WHAT NEEDS TO BE DONE:
Note each line of the entries that includes "lasted". Then copy those lines.
========
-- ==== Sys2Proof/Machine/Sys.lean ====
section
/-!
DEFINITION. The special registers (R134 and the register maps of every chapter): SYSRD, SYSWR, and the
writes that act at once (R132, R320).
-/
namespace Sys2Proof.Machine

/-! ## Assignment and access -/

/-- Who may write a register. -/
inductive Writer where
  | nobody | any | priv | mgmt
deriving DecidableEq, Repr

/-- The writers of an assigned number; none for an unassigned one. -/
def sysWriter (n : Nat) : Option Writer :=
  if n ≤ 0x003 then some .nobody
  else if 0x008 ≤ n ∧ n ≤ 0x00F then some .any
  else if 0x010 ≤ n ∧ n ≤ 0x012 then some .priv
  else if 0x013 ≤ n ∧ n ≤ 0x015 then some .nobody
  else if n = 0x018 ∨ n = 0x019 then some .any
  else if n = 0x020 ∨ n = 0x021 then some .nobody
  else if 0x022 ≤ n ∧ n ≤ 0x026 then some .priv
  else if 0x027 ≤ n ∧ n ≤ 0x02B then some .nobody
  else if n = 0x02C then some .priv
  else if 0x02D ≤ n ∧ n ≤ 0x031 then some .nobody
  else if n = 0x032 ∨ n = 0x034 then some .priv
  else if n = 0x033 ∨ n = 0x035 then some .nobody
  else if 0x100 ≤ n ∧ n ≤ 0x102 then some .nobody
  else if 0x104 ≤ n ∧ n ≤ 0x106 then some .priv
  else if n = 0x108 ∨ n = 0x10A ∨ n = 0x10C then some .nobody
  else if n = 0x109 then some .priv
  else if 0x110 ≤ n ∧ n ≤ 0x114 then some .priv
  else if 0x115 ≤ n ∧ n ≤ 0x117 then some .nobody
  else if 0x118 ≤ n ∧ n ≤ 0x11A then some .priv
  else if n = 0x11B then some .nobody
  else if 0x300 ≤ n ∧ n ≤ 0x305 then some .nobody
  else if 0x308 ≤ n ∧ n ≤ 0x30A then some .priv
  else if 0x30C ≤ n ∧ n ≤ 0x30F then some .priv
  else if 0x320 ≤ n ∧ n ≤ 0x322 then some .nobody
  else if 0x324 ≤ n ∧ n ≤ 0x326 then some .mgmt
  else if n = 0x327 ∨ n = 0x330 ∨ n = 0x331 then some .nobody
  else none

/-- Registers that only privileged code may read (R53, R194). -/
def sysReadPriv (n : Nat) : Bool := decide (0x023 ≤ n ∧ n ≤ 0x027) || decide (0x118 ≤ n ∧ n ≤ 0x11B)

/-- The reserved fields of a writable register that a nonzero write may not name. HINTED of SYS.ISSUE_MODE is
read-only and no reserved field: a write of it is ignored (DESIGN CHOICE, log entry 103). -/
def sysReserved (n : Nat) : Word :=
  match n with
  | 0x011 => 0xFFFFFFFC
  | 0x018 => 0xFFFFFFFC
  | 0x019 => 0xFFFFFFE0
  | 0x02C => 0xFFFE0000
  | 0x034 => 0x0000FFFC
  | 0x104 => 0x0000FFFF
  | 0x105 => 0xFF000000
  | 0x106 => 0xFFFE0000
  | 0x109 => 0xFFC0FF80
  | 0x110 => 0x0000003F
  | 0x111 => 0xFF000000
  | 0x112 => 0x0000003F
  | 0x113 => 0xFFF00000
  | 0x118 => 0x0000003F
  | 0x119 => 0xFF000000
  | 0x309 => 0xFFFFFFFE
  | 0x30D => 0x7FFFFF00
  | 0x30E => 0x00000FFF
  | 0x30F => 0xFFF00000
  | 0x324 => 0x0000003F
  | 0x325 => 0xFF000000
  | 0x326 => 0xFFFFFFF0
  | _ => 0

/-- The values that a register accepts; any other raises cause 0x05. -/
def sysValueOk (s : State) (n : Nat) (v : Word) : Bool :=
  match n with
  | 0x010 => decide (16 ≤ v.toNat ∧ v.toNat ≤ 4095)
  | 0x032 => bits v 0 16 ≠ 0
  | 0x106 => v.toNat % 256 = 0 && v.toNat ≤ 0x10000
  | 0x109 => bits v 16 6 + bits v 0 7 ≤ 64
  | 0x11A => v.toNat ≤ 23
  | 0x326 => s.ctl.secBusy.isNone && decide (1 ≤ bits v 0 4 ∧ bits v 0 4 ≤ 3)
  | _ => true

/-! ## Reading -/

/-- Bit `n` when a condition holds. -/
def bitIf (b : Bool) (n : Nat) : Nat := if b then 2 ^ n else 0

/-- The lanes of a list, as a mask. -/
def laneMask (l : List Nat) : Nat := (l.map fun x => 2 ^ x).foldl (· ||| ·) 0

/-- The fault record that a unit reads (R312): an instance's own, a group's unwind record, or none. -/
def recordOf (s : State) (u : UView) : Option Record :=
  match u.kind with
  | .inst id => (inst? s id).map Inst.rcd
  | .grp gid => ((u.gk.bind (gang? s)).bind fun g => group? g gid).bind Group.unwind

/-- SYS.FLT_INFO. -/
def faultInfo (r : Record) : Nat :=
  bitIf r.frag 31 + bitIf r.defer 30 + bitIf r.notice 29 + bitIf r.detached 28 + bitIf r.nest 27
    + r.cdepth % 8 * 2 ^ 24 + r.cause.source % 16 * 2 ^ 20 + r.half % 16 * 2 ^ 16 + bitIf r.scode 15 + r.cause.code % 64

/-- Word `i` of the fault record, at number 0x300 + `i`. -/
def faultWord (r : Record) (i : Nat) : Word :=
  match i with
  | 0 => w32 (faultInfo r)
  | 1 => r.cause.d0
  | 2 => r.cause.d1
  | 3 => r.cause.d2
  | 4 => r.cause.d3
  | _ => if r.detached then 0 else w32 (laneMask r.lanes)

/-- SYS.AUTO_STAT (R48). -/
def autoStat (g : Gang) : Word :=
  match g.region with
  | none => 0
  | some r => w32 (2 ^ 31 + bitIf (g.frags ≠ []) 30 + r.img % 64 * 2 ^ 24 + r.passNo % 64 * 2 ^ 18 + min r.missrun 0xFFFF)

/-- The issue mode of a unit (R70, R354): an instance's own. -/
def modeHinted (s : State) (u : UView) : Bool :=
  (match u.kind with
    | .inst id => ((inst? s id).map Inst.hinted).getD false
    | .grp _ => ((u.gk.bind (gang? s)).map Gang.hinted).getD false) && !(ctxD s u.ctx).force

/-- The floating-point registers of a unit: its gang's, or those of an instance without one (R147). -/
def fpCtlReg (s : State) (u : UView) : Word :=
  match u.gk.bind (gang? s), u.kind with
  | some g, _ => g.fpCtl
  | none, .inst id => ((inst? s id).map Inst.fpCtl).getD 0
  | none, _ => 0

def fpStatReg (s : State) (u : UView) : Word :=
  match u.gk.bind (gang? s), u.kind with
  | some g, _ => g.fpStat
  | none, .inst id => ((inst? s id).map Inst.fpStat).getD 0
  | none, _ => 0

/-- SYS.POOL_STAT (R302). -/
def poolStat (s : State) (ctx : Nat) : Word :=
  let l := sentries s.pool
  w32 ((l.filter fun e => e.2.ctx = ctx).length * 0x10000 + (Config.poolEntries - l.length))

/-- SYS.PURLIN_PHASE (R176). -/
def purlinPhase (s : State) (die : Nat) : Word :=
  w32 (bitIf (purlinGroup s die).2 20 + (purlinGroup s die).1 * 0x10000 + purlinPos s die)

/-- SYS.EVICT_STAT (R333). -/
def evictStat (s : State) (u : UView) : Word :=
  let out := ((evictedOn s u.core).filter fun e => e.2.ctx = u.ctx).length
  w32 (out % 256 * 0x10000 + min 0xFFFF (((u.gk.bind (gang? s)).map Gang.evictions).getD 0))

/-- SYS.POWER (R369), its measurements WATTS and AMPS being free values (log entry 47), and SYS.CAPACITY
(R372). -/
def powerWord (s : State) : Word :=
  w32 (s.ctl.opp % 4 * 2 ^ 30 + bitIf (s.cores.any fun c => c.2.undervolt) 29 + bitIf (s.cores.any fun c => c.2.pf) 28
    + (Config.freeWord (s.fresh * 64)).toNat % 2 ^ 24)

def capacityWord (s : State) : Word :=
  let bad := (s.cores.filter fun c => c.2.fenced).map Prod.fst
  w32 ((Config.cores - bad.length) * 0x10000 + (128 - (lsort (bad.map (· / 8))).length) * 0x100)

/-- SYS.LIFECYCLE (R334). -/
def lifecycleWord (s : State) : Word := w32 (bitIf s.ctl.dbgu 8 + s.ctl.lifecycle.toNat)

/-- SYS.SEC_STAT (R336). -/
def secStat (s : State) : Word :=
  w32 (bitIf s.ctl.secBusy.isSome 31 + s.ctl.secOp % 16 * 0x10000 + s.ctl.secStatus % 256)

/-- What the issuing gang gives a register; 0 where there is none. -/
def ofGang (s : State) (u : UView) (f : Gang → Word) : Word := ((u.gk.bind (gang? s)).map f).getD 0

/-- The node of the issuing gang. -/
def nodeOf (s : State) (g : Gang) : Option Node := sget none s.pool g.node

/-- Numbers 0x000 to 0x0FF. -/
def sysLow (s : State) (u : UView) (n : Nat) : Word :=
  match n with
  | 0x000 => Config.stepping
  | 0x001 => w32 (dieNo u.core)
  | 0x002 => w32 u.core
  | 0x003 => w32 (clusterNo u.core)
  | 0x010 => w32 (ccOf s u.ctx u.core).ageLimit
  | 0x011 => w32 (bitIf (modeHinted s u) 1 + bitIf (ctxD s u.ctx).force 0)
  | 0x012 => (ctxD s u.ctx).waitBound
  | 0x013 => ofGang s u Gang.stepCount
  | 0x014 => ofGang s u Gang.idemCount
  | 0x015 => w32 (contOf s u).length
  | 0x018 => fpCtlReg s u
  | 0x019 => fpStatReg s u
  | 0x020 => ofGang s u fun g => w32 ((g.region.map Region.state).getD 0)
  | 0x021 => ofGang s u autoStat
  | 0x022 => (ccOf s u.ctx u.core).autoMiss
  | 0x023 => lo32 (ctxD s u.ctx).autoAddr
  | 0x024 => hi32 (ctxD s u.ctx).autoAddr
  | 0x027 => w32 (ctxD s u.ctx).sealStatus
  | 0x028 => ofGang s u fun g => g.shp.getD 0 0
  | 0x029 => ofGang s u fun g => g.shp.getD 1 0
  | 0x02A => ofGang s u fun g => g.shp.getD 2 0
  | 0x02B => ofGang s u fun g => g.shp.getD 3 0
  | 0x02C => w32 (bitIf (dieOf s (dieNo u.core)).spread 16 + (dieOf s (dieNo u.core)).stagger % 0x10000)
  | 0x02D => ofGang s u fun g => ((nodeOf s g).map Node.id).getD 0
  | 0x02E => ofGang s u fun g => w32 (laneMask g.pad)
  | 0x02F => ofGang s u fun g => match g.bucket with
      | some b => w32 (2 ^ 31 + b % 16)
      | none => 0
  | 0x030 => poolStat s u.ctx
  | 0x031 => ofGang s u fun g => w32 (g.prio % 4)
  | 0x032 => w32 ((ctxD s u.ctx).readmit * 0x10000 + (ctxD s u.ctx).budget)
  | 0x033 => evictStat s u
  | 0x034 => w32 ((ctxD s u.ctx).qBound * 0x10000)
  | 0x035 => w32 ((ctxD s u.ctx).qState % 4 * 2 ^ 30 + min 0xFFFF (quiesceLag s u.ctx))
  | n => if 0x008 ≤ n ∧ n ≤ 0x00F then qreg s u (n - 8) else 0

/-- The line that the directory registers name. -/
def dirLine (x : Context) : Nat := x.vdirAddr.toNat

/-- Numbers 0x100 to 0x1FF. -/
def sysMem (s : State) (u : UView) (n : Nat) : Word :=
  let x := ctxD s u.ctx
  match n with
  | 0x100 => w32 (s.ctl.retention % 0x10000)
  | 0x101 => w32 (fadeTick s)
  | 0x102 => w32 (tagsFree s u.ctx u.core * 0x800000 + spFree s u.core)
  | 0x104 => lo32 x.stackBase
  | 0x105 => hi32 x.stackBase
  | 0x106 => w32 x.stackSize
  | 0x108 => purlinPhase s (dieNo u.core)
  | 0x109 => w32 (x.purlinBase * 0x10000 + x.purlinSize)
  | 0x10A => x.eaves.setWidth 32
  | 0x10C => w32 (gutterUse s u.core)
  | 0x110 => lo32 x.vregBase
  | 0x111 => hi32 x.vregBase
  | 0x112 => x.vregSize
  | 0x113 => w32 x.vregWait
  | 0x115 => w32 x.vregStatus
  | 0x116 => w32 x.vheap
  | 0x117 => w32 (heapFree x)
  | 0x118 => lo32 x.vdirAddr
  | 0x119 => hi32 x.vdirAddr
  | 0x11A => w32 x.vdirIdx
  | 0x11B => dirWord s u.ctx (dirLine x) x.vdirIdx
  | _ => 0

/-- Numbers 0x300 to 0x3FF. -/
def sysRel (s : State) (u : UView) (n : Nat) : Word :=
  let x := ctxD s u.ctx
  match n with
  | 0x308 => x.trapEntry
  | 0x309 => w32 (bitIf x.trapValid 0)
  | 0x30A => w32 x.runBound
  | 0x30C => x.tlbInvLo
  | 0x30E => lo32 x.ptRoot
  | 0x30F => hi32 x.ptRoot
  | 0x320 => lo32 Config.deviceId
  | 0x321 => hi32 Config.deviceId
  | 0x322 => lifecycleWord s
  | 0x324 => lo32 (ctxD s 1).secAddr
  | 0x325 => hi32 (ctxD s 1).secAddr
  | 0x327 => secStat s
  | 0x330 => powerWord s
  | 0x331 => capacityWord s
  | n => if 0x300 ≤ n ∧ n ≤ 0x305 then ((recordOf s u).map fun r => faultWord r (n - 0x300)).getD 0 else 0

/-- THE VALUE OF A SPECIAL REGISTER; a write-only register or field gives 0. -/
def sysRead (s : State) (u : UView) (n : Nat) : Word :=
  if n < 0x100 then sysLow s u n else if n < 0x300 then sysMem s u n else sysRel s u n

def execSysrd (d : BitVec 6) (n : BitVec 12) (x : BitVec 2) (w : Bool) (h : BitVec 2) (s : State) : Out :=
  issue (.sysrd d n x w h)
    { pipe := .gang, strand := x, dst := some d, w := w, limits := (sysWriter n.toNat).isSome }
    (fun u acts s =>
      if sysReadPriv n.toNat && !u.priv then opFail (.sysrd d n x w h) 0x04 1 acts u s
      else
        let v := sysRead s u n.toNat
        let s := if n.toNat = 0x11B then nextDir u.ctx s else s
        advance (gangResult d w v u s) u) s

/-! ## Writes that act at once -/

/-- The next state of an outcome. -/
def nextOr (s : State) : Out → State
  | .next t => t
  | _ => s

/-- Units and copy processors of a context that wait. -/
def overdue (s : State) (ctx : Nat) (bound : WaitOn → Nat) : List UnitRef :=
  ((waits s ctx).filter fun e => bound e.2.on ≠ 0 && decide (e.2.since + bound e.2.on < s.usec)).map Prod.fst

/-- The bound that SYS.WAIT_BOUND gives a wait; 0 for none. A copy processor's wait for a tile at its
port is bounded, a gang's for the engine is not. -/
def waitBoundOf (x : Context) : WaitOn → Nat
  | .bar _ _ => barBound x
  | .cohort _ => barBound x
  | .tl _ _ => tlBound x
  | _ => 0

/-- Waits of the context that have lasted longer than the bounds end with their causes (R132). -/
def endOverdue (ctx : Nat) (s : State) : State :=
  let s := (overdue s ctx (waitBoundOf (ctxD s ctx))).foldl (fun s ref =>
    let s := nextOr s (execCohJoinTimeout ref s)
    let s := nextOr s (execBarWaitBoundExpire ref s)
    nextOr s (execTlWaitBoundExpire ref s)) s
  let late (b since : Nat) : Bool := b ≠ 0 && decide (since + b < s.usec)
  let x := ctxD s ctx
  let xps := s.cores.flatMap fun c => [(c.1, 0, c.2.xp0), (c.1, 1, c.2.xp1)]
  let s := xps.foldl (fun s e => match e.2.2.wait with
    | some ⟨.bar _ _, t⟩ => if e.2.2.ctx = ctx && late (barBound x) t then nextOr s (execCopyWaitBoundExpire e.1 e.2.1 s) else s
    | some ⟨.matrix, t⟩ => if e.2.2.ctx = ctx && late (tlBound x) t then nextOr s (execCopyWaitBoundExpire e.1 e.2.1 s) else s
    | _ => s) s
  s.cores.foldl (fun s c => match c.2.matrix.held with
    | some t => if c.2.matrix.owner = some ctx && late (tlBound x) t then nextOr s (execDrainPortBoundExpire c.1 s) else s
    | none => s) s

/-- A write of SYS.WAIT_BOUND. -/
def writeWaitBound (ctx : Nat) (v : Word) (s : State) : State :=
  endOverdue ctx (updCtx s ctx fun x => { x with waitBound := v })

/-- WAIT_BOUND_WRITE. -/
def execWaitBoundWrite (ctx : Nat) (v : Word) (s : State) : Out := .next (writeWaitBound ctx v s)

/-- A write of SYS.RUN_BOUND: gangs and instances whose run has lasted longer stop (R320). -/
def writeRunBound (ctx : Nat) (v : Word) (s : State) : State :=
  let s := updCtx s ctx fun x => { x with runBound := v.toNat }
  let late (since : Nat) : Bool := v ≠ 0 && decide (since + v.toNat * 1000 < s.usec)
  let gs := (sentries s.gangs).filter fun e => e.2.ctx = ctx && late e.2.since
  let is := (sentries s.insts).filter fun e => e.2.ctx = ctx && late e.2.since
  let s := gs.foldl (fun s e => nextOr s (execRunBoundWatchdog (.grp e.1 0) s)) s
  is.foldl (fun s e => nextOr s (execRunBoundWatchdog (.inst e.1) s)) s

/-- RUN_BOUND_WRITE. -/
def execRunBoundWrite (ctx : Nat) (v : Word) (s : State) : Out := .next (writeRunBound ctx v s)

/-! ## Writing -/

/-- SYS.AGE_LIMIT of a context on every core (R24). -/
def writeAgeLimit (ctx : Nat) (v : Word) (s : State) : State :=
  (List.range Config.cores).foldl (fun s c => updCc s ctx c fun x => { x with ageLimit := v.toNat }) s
========
RESPONSE BELOW:
/-- Waits of the context that have lasted longer than the bounds end with their causes (R132). -/
/-- A write of SYS.RUN_BOUND: gangs and instances whose run has lasted longer stop (R320). -/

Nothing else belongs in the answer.